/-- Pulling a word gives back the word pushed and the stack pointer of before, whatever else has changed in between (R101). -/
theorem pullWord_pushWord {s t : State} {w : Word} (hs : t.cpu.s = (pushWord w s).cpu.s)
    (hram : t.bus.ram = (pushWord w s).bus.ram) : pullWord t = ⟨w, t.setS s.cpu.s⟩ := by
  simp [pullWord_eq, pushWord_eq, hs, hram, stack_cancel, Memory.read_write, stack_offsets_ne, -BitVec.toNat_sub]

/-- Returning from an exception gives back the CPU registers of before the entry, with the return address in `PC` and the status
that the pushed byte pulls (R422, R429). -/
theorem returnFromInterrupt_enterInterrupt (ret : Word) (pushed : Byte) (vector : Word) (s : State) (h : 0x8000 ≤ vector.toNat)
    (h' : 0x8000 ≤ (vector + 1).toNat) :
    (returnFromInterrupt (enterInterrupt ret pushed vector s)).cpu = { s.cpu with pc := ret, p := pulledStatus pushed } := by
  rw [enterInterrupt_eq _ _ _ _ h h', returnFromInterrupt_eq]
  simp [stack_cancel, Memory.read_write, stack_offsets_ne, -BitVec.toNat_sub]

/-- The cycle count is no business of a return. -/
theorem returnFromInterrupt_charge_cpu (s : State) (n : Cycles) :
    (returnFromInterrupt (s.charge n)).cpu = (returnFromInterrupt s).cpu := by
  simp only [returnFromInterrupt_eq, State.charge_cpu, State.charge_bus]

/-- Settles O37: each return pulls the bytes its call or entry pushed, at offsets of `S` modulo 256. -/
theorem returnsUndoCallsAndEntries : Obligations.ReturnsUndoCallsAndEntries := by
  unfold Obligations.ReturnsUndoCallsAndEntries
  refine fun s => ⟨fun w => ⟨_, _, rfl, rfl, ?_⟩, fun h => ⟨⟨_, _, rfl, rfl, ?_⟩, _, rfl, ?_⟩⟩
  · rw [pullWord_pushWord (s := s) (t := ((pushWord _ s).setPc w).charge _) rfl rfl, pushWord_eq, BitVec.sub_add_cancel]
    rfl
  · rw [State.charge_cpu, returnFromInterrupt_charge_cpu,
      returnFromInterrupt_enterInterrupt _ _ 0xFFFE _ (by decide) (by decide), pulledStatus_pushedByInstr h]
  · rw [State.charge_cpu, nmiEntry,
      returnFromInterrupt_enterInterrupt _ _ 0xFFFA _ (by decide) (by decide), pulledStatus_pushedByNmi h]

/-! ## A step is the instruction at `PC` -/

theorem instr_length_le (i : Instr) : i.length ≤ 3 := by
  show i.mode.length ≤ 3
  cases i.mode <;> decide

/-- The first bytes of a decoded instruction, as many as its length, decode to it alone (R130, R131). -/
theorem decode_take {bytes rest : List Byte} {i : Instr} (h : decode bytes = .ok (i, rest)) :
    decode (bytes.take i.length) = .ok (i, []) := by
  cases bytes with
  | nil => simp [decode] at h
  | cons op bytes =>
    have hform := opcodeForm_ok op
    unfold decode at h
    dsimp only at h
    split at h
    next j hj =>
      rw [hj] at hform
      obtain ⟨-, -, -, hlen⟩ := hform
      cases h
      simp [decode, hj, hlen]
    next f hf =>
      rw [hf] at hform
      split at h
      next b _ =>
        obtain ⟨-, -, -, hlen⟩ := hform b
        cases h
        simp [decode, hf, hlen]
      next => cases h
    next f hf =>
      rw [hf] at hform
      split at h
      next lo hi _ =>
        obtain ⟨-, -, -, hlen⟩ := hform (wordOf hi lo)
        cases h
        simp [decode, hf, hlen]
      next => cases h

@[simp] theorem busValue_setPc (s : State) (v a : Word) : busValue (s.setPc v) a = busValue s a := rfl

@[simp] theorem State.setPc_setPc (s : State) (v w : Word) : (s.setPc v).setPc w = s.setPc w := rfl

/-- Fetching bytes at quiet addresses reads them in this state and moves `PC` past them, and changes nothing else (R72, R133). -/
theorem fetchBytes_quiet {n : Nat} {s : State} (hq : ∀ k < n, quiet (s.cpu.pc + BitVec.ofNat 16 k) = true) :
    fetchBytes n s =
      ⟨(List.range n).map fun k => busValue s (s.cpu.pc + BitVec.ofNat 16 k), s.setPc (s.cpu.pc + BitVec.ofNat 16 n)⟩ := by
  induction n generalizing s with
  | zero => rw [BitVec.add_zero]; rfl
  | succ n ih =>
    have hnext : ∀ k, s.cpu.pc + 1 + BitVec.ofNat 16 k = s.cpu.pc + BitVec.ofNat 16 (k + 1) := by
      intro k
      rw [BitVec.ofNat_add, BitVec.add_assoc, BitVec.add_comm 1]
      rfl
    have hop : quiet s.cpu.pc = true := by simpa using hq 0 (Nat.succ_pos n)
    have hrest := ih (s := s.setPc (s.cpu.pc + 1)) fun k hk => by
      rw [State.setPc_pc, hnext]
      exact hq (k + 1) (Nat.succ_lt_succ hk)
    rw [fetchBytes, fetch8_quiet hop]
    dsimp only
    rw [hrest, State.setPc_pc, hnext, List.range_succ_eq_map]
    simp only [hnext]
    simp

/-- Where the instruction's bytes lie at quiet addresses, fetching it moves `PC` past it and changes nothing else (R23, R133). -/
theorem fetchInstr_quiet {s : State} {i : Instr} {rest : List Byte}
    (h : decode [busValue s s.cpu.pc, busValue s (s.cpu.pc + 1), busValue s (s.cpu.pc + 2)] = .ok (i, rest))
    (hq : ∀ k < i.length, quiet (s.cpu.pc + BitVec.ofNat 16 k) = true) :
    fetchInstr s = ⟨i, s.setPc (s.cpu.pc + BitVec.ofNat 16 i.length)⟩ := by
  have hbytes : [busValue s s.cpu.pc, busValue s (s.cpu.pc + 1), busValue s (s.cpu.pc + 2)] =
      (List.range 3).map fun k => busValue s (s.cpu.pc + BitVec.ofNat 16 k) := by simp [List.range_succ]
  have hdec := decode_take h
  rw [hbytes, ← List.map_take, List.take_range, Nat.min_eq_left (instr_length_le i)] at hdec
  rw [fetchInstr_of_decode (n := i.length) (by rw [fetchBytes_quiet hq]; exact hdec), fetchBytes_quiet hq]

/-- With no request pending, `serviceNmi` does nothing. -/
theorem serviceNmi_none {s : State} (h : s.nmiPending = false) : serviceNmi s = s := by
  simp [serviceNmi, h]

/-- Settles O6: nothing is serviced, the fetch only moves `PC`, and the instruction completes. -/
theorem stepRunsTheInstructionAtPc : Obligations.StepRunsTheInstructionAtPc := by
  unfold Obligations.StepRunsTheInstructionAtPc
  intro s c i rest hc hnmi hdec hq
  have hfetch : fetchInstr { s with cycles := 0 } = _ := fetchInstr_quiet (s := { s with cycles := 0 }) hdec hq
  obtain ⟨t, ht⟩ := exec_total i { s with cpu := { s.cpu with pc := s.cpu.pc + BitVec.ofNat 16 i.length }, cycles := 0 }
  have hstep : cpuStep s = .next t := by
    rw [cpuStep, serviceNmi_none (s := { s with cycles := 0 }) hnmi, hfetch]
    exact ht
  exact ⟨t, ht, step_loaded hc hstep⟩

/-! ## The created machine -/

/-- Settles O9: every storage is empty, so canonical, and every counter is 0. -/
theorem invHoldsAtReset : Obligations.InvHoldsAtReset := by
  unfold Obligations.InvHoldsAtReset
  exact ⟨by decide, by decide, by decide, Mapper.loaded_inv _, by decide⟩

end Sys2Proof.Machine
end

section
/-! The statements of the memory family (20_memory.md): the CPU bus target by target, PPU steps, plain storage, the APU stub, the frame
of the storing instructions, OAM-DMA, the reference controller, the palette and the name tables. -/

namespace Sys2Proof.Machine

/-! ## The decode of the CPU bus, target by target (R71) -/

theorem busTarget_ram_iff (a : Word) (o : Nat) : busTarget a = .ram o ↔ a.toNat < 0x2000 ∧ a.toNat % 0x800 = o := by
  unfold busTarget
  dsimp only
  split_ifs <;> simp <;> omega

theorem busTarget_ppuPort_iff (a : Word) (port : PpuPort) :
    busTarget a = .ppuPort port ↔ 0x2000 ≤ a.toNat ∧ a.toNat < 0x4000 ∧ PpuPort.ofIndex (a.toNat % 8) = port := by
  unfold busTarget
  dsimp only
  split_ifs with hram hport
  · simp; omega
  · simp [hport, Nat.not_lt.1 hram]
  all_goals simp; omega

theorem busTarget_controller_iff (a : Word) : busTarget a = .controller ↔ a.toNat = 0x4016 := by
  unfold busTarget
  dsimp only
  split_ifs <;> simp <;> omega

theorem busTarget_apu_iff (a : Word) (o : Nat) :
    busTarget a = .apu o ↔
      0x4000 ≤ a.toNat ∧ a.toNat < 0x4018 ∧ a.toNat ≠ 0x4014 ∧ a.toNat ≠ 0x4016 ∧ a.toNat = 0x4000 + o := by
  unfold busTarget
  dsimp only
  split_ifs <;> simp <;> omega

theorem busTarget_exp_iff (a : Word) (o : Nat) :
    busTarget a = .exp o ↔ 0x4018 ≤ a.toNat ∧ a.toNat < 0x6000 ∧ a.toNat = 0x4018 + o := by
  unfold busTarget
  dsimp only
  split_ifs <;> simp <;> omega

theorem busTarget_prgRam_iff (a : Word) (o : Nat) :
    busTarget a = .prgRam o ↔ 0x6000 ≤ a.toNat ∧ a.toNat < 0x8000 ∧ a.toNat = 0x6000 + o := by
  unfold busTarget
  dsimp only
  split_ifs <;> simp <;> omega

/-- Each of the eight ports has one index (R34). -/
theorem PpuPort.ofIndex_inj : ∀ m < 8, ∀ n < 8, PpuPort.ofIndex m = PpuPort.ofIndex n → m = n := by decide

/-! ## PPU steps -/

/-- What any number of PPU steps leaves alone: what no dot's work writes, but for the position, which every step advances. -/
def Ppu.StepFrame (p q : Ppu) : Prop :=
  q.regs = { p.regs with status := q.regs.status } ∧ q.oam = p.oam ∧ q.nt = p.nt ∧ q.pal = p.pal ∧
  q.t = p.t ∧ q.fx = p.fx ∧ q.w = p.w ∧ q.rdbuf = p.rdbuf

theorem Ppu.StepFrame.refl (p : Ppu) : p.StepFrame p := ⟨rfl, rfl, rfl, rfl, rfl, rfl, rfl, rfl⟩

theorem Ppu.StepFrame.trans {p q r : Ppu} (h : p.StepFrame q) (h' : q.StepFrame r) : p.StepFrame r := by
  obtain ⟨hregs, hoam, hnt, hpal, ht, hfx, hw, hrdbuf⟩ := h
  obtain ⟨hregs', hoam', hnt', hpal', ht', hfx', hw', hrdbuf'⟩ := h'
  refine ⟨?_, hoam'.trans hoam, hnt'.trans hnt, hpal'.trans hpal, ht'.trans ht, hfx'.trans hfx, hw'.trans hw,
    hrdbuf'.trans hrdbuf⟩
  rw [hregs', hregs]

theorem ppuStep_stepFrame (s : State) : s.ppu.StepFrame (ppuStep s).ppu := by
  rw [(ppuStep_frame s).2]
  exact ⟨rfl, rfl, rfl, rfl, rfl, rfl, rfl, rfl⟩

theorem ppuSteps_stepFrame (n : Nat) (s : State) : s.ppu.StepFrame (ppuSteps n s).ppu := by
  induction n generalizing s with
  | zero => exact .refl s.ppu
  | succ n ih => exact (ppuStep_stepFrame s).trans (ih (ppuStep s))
---*---
WORK TO COMPLETE
Every line above in which the word "hrest" is present must be copied into the answer.

RESULT BELOW
    have hrest := ih (s := s.setPc (s.cpu.pc + 1)) fun k hk => by
    rw [hrest, State.setPc_pc, hnext, List.range_succ_eq_map]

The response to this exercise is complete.